Publié le 25 juin 2018

NUMÉRIQUE

Le bitcoin pourrait détruire Internet, craint la Banque des Règlements Internationaux

Énergivore, instable, frauduleux… La banque des règlements internationaux, la plus ancienne organisation financière internationale n’a pas de mot assez dur pour dénoncer le risque que font peser les monnaies virtuelles et en particulier le bitcoin sur le système financier. Mais dans son dernier rapport, elle juge même que c’est Internet en tant que tel qui est menacé.

Le Bitcoin consomme autant d'électricité aujourd'hui que la Suisse.
@Peshkova

La Banque des Règlements Internationaux (BRI), qui se définit comme la "banque des banques centrales", est très méfiante vis-à-vis des monnaies virtuelles, et en particulier du bitcoin. Dans son dernier rapport économique annuel, celle-ci ne mâche pas ses mots pour appeler à se méfier de cette monnaie. Elle y consacre 24 pages dans une rubrique intitulée "Bitcoin : voir au-delà du buzz".

La plus grande crainte de l’autorité est que, si une grande partie de la population finit par se tourner vers le bitcoin pour des opérations d’achats et de ventes, les besoins de stockage sur les réseaux deviendraient supérieurs à "celle des serveurs en quelques mois ". Mais surtout, se poserait la question de "la capacité de traitement (de ces opérations numériques) : seuls les superordinateurs peuvent suivre la vérification des transactions entrantes. Les volumes de données finiraient par paralyser Internet". Le réseau serait finalement submergé par le volume de données à traiter.
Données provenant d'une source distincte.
/-- The node has launched (log 98): a panel of it is placed, or its copies are queued. -/
def NodeRun.launched (x : NodeRun) : Bool :=
  match x.st with
  | .launched | .running | .finished => true
  | .waiting | .ready | .gated | .complete | .failed => false

/-- RC_INVALIDATE_EFFECT (R101): V is cleared in every matching header, and completion writes of nodes launched before are suppressed. -/
def execRcInvalidateEffect (die : Nat) (s : State) : Out :=
  let w := (s.ctlGet (offRcinv die)).toNat
  let s1 := (List.range (s.rcSlots die)).foldl (fun s k =>
    let n := s.rcHeader die k
    if bt n 0 && invMatches w (fld n 4 4) (fld n 16 16) then s.setRcHeader die k (descSet n 0 1 0) else s) s
  let s2 := s1.ctlSetFld (offRcinv die) 6 1 0
  .next { s2 with runs := s2.runs.map fun r =>
    if r.part = die ∧ invMatches w r.tenant r.patid then { r with prog := r.prog.map fun x => if x.launched then { x with cached := false } else x } else r }

/-! ## Control writes (R350) -/

/-- The writable bits of a plain register of the control space, of the tenant registers and the timing and fault blocks. -/
def ctlMask (off : Nat) : Nat :=
  if 0x10000 ≤ off ∧ off < 0x10080 then 2 ^ 14 - 1
  else if 0x10080 ≤ off ∧ off < 0x10100 then 2 ^ 64 - 1
  else if off = 0x41020 then 0x1FFFC
  else if 0xF0000 ≤ off ∧ off < 0xF0200 then (if off / 8 % 2 = 0 then 2 ^ 64 - 4 else 2 ^ 33 - 1)
  else 0

/-- The writable bits of a plain register of a partition's area. -/
def partCtlMask (o : Nat) : Nat :=
  if o < 0x40 then 2 ^ 64 - 1
  else if o = 0x48 then 0xFFFF
  else if o = 0x50 then 2 ^ 30 - 1
  else if 0x1000 ≤ o ∧ o < 0x1088 then 2 ^ 48 - 2 ^ 10 + 1
  else if o = 0x1088 then 2 ^ 48 - 2 ^ 22 + 63
  else if o = 0x1090 then 2 ^ 26 - 1
  else if o = 0x2000 ∨ o = 0x2008 then 0xFFFF
  else if o = 0x2010 then 0x3FFF
  else if 0x2018 ≤ o ∧ o < 0x2098 then 0x3FFF3FFF
  else 0

/-- Writable bits replaced; the others keep their value. -/
def State.ctlMerge (s : State) (off mask : Nat) (v : Word) : State :=
  let m := BitVec.ofNat 64 mask
  s.ctlSet off ((s.ctlGet off &&& ~~~m) ||| (v &&& m))

/-- A step of the part that a write of this cycle starts; it comes before whatever else the agenda holds for this cycle. -/
def State.go (s : State) (on : Bool) (i : Instr) : State := if on then { s with agenda := ⟨.scyc, s.scyc, .instr i⟩ :: s.agenda } else s

/-- A page of the dispatcher block (Table 16.1): the launch window, the event ring, TENCTL. -/
def tenantWrite (s : State) (t o : Nat) (v : Word) : State :=
  if o < 0x100 then
    let s1 : State := { s with launch := putBytes s.launch (256 * t + o) (natLe 8 v.toNat) }
    if o = 0xF8 then s1.schedI .scyc s.scyc (.launchRecordTake t) else s1
  else if o = 0x118 then s.go true (.evtpop t)
  else if o = 0x120 then (s.go (v.getLsbD 1) (.flush t)).go (v.getLsbD 0) (.cancel t)
  else s

/-- PARKSEL (R47, R48): a change of the selection stops a running test. -/
def parkWrite (s : State) (j : Nat) (v : Word) : State :=
  let old := (s.ctlGet (offParksel j)).toNat
  let s1 := if fld old 0 15 = fld v.toNat 0 15 then s else s.stopTest j
  let s2 := s1.ctlMerge (offParksel j) 0x7FFF v
  (s2.go (v.getLsbD 17) (.test j)).go (v.getLsbD 16 != bt old 16) (.park j (v.getLsbD 16))

/-- A register of partition j's area (Tables 3.5, 4.5, 6.9). The firmware context alone writes the memory-controller block (R41). -/
def partWrite (s : State) (host : Bool) (j o : Nat) (v : Word) : State :=
  let off := offPart j + o
  if o < 0x80 ∧ host then s
  else if o < 0x40 then (if s.ctlFld (offMemctl j) 1 1 = 1 then s else s.ctlMerge off (partCtlMask o) v)
  else if o = 0x40 then s.go (v.getLsbD 0) (.commit j)
  else if o = 0x58 then parkWrite s j v
  else if o = 0x70 then (if v.getLsbD 9 then s.ctlSetFld off 9 1 0 else s)
  else if o = 0x78 then s.go true (.faqpop j)
  else if o = 0x1098 then s.go (v.getLsbD 0) (.sdctlGo j)
  else if o = 0x2098 then
    (if s.ctlFld off 6 1 = 1 then s else ((s.ctlMerge off 0xFFFF00BE v).go (v.getLsbD 0) (.rcinvGo j)).rcCheck j)
  else if o = 0x20A8 then s.ctlSet off (s.ctlGet off &&& ~~~v)
  else
    let s1 := s.ctlMerge off (partCtlMask o) v
    if 0x2000 ≤ o ∧ o < 0x20B0 then s1.rcCheck j else s1

/-- The GiB that the active decoders but one map. -/
def State.decoded (s : State) (i : Nat) : Nat :=
  ((List.range 4).filter fun k => k != i && s.ctlFld (offCxldec k) 0 1 == 1).foldl (fun n k => n + s.ctlFld (offCxldec k) 32 20) 0

/-- The limits of CXLDEC (R357), and what a D8H decodes at most (R35, log 103). Its PORTS may name a port that the variant lacks (log 90). -/
def decOk (s : State) (i : Nat) (v : Word) : Bool :=
  let w := v.toNat
  let ports := fld w 3 4
  let n := ((List.range 4).filter fun p => bt ports p).length
  let lo := fld w 12 20
  let hi := lo + fld w 32 20
  let busy := fun (x : Nat) => (List.range 4).any fun p => bt x (3 + p) && s.cxlBusy p
  fld w 1 2 != 3 && n == 2 ^ fld w 1 2 && decide (hi ≤ 16384)
    && (s.variant != .d8h || !bt w 0 || decide (s.decoded i + fld w 32 20 ≤ 8192))
    && !busy w && !busy (s.ctlGet (offCxldec i)).toNat
    && (List.range 4).all fun k =>
      let y := (s.ctlGet (offCxldec k)).toNat
      k == i || !bt y 0 || hi == lo || decide (hi ≤ fld y 12 20) || decide (fld y 12 20 + fld y 32 20 ≤ lo)

/-- ADMIT as AVG and TJ give it (R329). -/
def State.setAdmit (s : State) : State :=
  let avg := s.ctlFld offPwravg 0 32
  let lim := s.ctlFld offPwrctl 0 12
  let tj := s.ctlFld offTemp 0 8
  s.ctlSetFld offPwrctl 15 1 (if avg > 1000 * lim ∨ tj ≥ s.ctlFld offTemp 8 8 then 0 else 1)

/-- The timing and fault blocks (Tables 17.3 and of R340). ADMIT follows a new PLIM or TWARN (R329). -/
def timingWrite (s : State) (off : Nat) (v : Word) : State :=
  let w := v.toNat
  if off = offSyncctl then
    let n := fld w 8 7
    let s1 := s.ctlMerge off (if n = 0 ∨ n > 64 then 0xFE else 0x7FFE) v
    s1.go (v.getLsbD 0) .syncctlStart
  else if off = offPwrctl then (if fld w 0 12 < 400 ∨ fld w 0 12 > tdp s.variant then s else (s.ctlMerge off 0xFFF v).setAdmit)
  else if off = offTemp then (if fld w 8 8 > fld w 16 8 ∨ fld w 16 8 > 110 then s else (s.ctlMerge off 0xFFFF00 v).setAdmit)
  else if off = offFrq + 16 then (if v.getLsbD 9 then s.ctlSetFld off 9 1 0 else s)
  else if off = offFrq + 24 then s.go true .frqpop
  else if 0x41028 ≤ off ∧ off < 0x41068 then
    let j := (off - 0x41028) / 8 % 4
    if s.slotsUsed j ≠ 0 then s
    else s.ctlMerge off (if off < 0x41048 then 2 ^ 48 - 2 ^ 21 else 0xFFF) v
  else s.ctlMerge off (ctlMask off) v

/-- The partition and CXL blocks (Tables 19.3, 3.7, R357). -/
def unitWrite (s : State) (host : Bool) (off : Nat) (v : Word) : State :=
  if 0x42000 ≤ off ∧ off < 0x42028 then
    if host ∨ s.ctlFld offPartctl 1 1 = 1 ∨ (s.variant = .d8h ∧ (off = offMemil 2 ∨ off = offMemil 3)) then s
    else s.ctlMerge off 7 v
  else if off = offPartctl then s.go (v.getLsbD 0) .partctlGo
  else if 0x43000 ≤ off ∧ off < 0x43020 then
    if host ∨ !decOk s ((off - 0x43000) / 8) v then s else s.ctlMerge off (2 ^ 52 - 2 ^ 12 + 0x7F) v
  else if 0x43040 ≤ off ∧ off < 0x43060 then
    let p := (off - 0x43040) / 8
    s.go (!host && v.getLsbD 1) (.retrain p (Config.linkTrains s.scyc p))
  else if off = offEvsrc ∨ off = offEvdst then
    (if s.ctlFld offEvctl 1 1 = 1 then s else s.ctlMerge off (2 ^ 48 - 2 ^ 16) v)
  else if off = offEvctl then s.go (v.getLsbD 0) .evctlGo
  else s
Incompatible avec le système financier

En plus de ce risque, la plus vieille organisation financière internationale juge que la volatilité de cette monnaie est "incompatible" avec le système financier, qui a besoin de stabilité. En 2017, le bitcoin a en effet pris 600 % avant de perdre 60 % début 2018. De plus, la BRI dénonce que les fluctuations de ces cours peuvent être le fruit de manipulations et de fraudes. Des chercheurs de l’université du Texas ont d’ailleurs mené une étude qui prouverait que la flambée récente des cours a été artificiellement provoquée.

Enfin, la BRI parle de "catastrophe environnementale" en raison des besoins énergétiques que ces monnaies virtuelles génèrent sur le réseau. Dans son rapport, l’institution calcule que déjà aujourd’hui "l'utilisation totale d'électricité pour  l'exploitation du bitcoin est égale à celle d’une économie de taille moyenne comme la Suisse".

Besoin de régulation

La BRI n’en est pas à sa première alerte sur le bitcoin. En février dernier, son président, Agustin Carstens, expliquait que cette crypto-monnaie "devient à la fois une bulle, un montage Ponzi (un montage financier frauduleux, ndr) et un désastre environnemental". Selon lui, l’utilisation du bitcoin pour de la spéculation et des activités illicites fait que "les banques centrales ne peuvent pas permettre à ces jetons numériques de s’appuyer sur la même infrastructure qui sert le système financier global et sur la confiance que celle-ci procure".

Des annonces qui font écho aux déclarations d’Emmanuel Macron et de Theresa May lors du dernier sommet de Davos en janvier 2018. Tous deux appelaient à plus de régulation. "Je suis favorable à ce que le FMI (Fonds Monétaire International) ait le mandat de surveiller la totalité du système financier international, dont des pans entiers échappent à la régulation. Comme le bitcoin, les crypto-monnaies ou le shadow banking", expliquait le Président français.

L’arrivée du trading haute fréquence

Sans attendre, plusieurs banques ont décidé de mettre quelques garde-fous sur le bitcoin. Ainsi, on a vu JPMorgan, Bank of America, Citigroup et Lloyds Banking Group interdire à leurs clients l’achat à crédit de crypto-monnaies. Elles ont jugé que l’attrait de ces monnaies, en raison de leur volatilité, exposait trop à des risques de surendettement.

Mais, dans le même temps, on voit le trading haute fréquence (THF) venir s’emparer des crypto-monnaies. Le THF permet, de manière automatique grâce à des algorithmes, de réaliser des millions d’opérations à la seconde. La volatilité de ces monnaies en fait un terrain de jeu idéal, alors que ce marché a atteint une taille critique en 2017. Les Echos révèlent que c’est la place financière de Chicago qui est en train de devenir référence sur ce sujet et que les spécialistes du THF, comme DV Trading XR Trading ou DRW, ont créé des filiales dédiées.